-- ==== Sys2Proof/Laws/Mac.lean ====
section
/-! SUPPORT. The MAC in terms of the words of its buffer. Unfold these definitions by the lemmas here and by
dsimp, not by one simp set: a kernel check that has to unfold speck64 does not end. -/

namespace Sys2Proof.Machine

/-- The key words of the buffer's first half (R127). -/
theorem keyWords32_slice_low (b : List Byte) :
    keyWords32 (slice b 0 16) = { q0 := le32 b 0, q1 := le32 b 4, q2 := le32 b 8, q3 := le32 b 12 } := by
  simp [keyWords32, le32_slice _ (show 0 + 4 ≤ 16 by omega), le32_slice _ (show 4 + 4 ≤ 16 by omega),
    le32_slice _ (show 8 + 4 ≤ 16 by omega), le32_slice _ (show 12 + 4 ≤ 16 by omega)]

/-- The key words of the buffer's second half (R127). -/
theorem keyWords32_slice_high (b : List Byte) :
    keyWords32 (slice b 16 16) = { q0 := le32 b 16, q1 := le32 b 20, q2 := le32 b 24, q3 := le32 b 28 } := by
  simp [keyWords32, le32_slice _ (show 0 + 4 ≤ 16 by omega), le32_slice _ (show 4 + 4 ≤ 16 by omega),
    le32_slice _ (show 8 + 4 ≤ 16 by omega), le32_slice _ (show 12 + 4 ≤ 16 by omega)]

/-- The MAC is the secret encrypted under the words of k1 and k2 (R127, R128). -/
theorem mac_eq (secret : Word64) (buf : List Byte) :
    mac secret buf =
      (let k1 := speck64 secret { q0 := le32 buf 0, q1 := le32 buf 4, q2 := le32 buf 8, q3 := le32 buf 12 }
       let k2 := speck64 secret { q0 := le32 buf 16, q1 := le32 buf 20, q2 := le32 buf 24, q3 := le32 buf 28 }
       speck64 secret { q0 := lo64 k1, q1 := hi64 k1, q2 := lo64 k2, q3 := hi64 k2 }) := by
  unfold mac macKey
  rw [keyWords32_bytesLE64]
  unfold macK1 macK2
  rw [keyWords32_slice_low, keyWords32_slice_high]

end Sys2Proof.Machine
end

(YOUR TASK): Search the data for "theorem". Copy each line that has it.

(RESPONSE TO THE TASK):
theorem keyWords32_slice_low (b : List Byte) :
theorem keyWords32_slice_high (b : List Byte) :
theorem mac_eq (secret : Word64) (buf : List Byte) :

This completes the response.